Stimulator of interferon genes (STING) mediates the innate immune response against damaged endogenous double-strand DNA and exogenous virus infection. The location of STING is critical to the accurate control of defence signalling pathways. Recently, the effects of extracellular vesicles (EVs) in the regulation of innate immune signalling have been reported. Nevertheless, the particular roles played by STING in EVs and the related mechanisms have remained largely unknown.
Researchers from Tsinghua University report that when STING was activated in cells, EVs derived from these cells carried STING oligomers. Signal transducing adapter molecule 1 (STAM) was found to be a STING transporter that directly interacted with STING and facilitated STING transport into EVs. Importantly, the translocation of STING into EVs was a mechanism by which STING was degraded, suppressing the innate immune response.
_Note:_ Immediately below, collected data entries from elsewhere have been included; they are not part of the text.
-- ==== Sys2Proof/Laws/PerInstr.lean ====
section
/-! SUPPORT. The family `Encoding`, one lemma for each constructor of Instr: an instruction is encoded in whole words, in 4 or
8 bytes of the scalar stream or in 12 of the lane stream, which holds every instruction with lane fields (R35, R37, R40). -/

namespace Sys2Proof.Laws.Encoding

/-- What the family says of an instruction. -/
def Statement (i : Instr) : Prop :=
  ∀ c, encode i = some c →
    (c.bytes.length = 4 ∨ c.bytes.length = 8 ∨ c.bytes.length = 12) ∧ (i.laneParts.isSome = true → c.bytes.length = 12)

theorem littleEndian_length (n x : Nat) : (littleEndian n x).length = n := by
  induction n generalizing x with
  | zero => rfl
  | succ n ih => simp [littleEndian, ih]

/-- The bytes of each kind of code. -/
theorem bytes_length (c : Code) : c.bytes.length = 4 ∨ c.bytes.length = 8 ∨ c.bytes.length = 12 := by
  cases c <;> simp [Code.bytes, littleEndian_length]

/-- A code of the lane stream has 12 bytes. -/
theorem lane_length (w : BitVec 96) : (Code.lane w).bytes.length = 12 := littleEndian_length 12 _

/-- An instruction without lane fields. -/
theorem of_scalar {i : Instr} (h : i.laneParts = none) : Statement i :=
  fun c _ => ⟨bytes_length c, fun g => by rw [h] at g; cases g⟩

/-- An instruction whose encoding is a lane word. -/
theorem of_lane {i : Instr} {w : BitVec 96} (h : encode i = some (.lane w)) : Statement i :=
  fun c g => ⟨bytes_length c, fun _ => by rw [h] at g; cases g; exact lane_length w⟩

end Sys2Proof.Laws.Encoding

namespace Sys2Proof.Laws

open Encoding
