theorem execLongImmediatePrefix_kept : Memory.KeptOut s (execLongImmediatePrefix hi word s) := by
  unfold execLongImmediatePrefix
  split
  · exact runAddi_kept
  · exact runAndi_kept
  · exact runOri_kept
  · exact runXori_kept
  · exact runSlti_kept
  · exact runSltiu_kept
  · exact runMuli_kept
  · exact runSldB_kept
  · exact runSldBu_kept
  · exact runSldH_kept
  · exact runSldHu_kept
  · exact runSldW_kept
  · exact runSldWu_kept
  · exact runSldD_kept
  · exact runSstB_kept
  · exact runSstH_kept
  · exact runSstW_kept
  · exact runSstD_kept
  · exact runLrun_kept
  · exact State.trapDecode_kept _ _

/-! ### The system group (`Machine/System.lean`) -/

theorem State.scalarReturn_kept : Memory.Kept s (s.scalarReturn pc) :=
  ((State.onW_kept _ _).trans State.handlerOver_kept).trans State.resumed_kept

theorem execTret_kept : Memory.KeptOut s (execTret k s) := by
  unfold execTret
  refine Memory.Kept.ite (State.trapS_kept _ _ _ _ _) (.ite (haltBlock_kept _ _) (.ite (State.trapS_kept _ _ _ _ _)
    (.ite State.scalarReturn_kept ?_)))
  split
  · exact fetchFailed_kept
  · exact (fetch_kept ‹_›).trans State.scalarReturn_kept

theorem execBrk_kept : Memory.KeptOut s (execBrk u s) := by
  unfold execBrk
  dsimp only
  split
  · exact haltWith_kept _ _ _ _
  · exact State.raise_kept _ _

theorem State.holdTrap_kept : Memory.Kept s (s.holdTrap u) := State.onW_kept _ _

theorem State.budgetFailed_kept : Memory.Kept s (s.budgetFailed here pc code stop) := by
  unfold State.budgetFailed
  dsimp only
  split
  · exact ((State.onW_kept _ _).of_update).trans (haltWith_kept _ _ _ _)
  · exact ((State.onW_kept _ _).of_update).trans State.holdTrap_kept

theorem readBudget_kept : Memory.Kept s (readBudget s here pc) := by
  unfold readBudget
  dsimp only
  split
  · exact (State.onW_kept _ _).of_update
  · split
    · exact (((State.onW_kept _ _).of_update).trans (State.loadNow_kept ‹_›)).trans (State.onW_kept _ _)
    · exact ((State.onW_kept _ _).of_update).trans (State.park_kept _ _ _)
    · exact ((State.onW_kept _ _).of_update).trans State.budgetFailed_kept
    · exact (((State.onW_kept _ _).of_update).trans (integrityRecord_kept _ _ _ _)).trans State.budgetFailed_kept
    · exact ((State.onW_kept _ _).of_update).trans State.budgetFailed_kept
    · exact ((State.onW_kept _ _).of_update).trans (State.onW_kept _ _)

theorem execStage_kept : Memory.KeptOut s (execStage d n s) := by
  unfold execStage
  refine State.scalar_kept _ _ _ _ ?_
  dsimp only
  split
  · exact State.stall_kept _
  · exact (((State.setS_kept.trans State.advance_kept).trans (State.onW_kept _ _)).trans readBudget_kept).trans
        (traceRecord_writes _ _ _ _ _ _ _).1

theorem State.markPtc_kept : Memory.Kept s (s.markPtc n) := by
  unfold State.markPtc
  split
  · exact State.onW_kept _ _
  · exact Memory.Kept.refl _

theorem execSrdsr_kept : Memory.KeptOut s (execSrdsr d h l s) := by
  unfold execSrdsr
  split
  · exact State.trapDecode_kept _ _
  · exact State.scalar_kept _ _ _ _ (State.markPtc_kept.trans (State.retS_kept _ _ _ _))

theorem execSrdsrSflags_kept : Memory.KeptOut s (execSrdsrSflags d s) := by
  unfold execSrdsrSflags
  refine State.scalar_kept _ _ _ _ ?_
  split
  · exact State.retS_kept _ _ _ _
  · exact State.stall_kept _

theorem execSwrsr_kept : Memory.KeptOut s (execSwrsr d h l s) := by
  unfold execSwrsr
  split
  · exact State.trapDecode_kept _ _
  · exact State.scalar_kept _ _ _ _ ((State.onW_kept _ _).trans State.advance_kept)

theorem execSwrsrSflags_kept : Memory.KeptOut s (execSwrsrSflags d s) := by
  unfold execSwrsrSflags
  refine State.scalar_kept _ _ _ _ ?_
  split
  · exact (State.onW_kept _ _).trans State.advance_kept
  · exact State.stall_kept _

theorem execSwrsrDbgctl_kept : Memory.KeptOut s (execSwrsrDbgctl d s) := by
  unfold execSwrsrDbgctl
  refine State.scalar_kept _ _ _ _ ?_
  split
  · exact (State.onW_kept _ _).trans State.advance_kept
  · exact State.stall_kept _

theorem execVrdsr_kept : Memory.KeptOut s (execVrdsr a s) := by
  unfold execVrdsr
  dsimp only
  split
  · exact State.trapDecode_kept _ _
  · exact State.laneBegin_kept _ _ _ _ (fun act => State.markPtc_kept.trans (State.laneResult_kept _ _ _ _ _ _ _)) _

theorem execFwcall_kept : Memory.KeptOut s (execFwcall d a b s) := by
  unfold execFwcall
  split
  · exact State.trapS_kept _ _ _ _ _
  · refine State.scalar_kept _ _ _ _ ?_
    split
    · exact State.stall_kept _
    · refine State.parkThen_kept _ _ _ (fun u => ?_)
      dsimp only
      exact State.setCcp_kept _ _ _

theorem execTramps_kept : Memory.KeptOut s (execTramps i s) := by
  unfold execTramps
  split
  · exact State.failS_kept _ _ _
  · rename_i h1
    refine (State.loadNow_kept h1).trans ?_
    split
    · exact State.failS_kept _ _ _
    · rename_i h2
      refine (State.loadNow_kept h2).trans ?_
      dsimp only
      split
      · exact State.trapS_kept _ _ _ _ _
      · split
        · exact State.trapS_kept _ _ _ _ _
        · split
          · exact State.failS_kept _ _ _
          · rename_i h3
            exact ((State.storeNow_kept h3).trans (State.onW_kept _ _)).trans State.goto_kept

theorem execTrampsRet_kept : Memory.KeptOut s (execTrampsRet s) := by
  unfold execTrampsRet
  split
  · exact State.failS_kept _ _ _
  · rename_i h1
    refine (State.loadNow_kept h1).trans ?_
    dsimp only
    split
    · exact State.trapS_kept _ _ _ _ _
    · split
      · exact State.failS_kept _ _ _
      · rename_i h2
        exact ((State.storeNow_kept h2).trans (State.onW_kept _ _)).trans State.goto_kept

/-! ### Releases, acquires and barriers (`Machine/Phase.lean`) -/

theorem State.release_kept (e : s.release scope = (t, x)) : Memory.Kept s t := by
  unfold State.release at e
  split at e
  · cases e; exact State.onW_kept _ _
  · split at e
    · cases e; exact publish_kept ‹_›
    · cases e; exact ((publish_kept ‹_›).trans (State.onW_kept _ _)).trans (State.onW_kept _ _)

theorem State.acquire_kept : Memory.Kept s (s.acquire scope) :=
  .thenIf (.thenIf (.unlessIf (.refl _) ((State.setCore_kept _ _ _).trans clearValid_kept)) (State.onW_kept _ _))
    (State.onW_kept _ _)

theorem State.failBack_kept : Memory.Kept s (s.failBack a) := by
  unfold State.failBack
  split
  · dsimp only
    exact State.park_kept _ _ _
  · exact State.raise_kept _ _
  · exact (integrityRecord_kept _ _ _ _).trans (State.raise_kept _ _)
  · exact State.raise_kept _ _
  · exact State.stall_kept _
A mechanism model of STAM-mediated STING oligomer transportation
into extracellular vesicles
After STING signalling pathway is activated, STING is translocated from ER to the Golgi apparatus with the help of STEEP or other interacted proteins. STING is phosphorylated (p) and forms oligomers on the Golgi apparatus, and then triggers the downstream signalling. Meanwhile, STAM is induced, interacts with STING, and transports STING to the multivesicular bodies. Finally, STING is carried into EVs and released from the cell. This STING secretion pathway shows a novel way for removal, hence inactivation, of STING, thereby suppressing the innate immune response, which may prevent overactivation.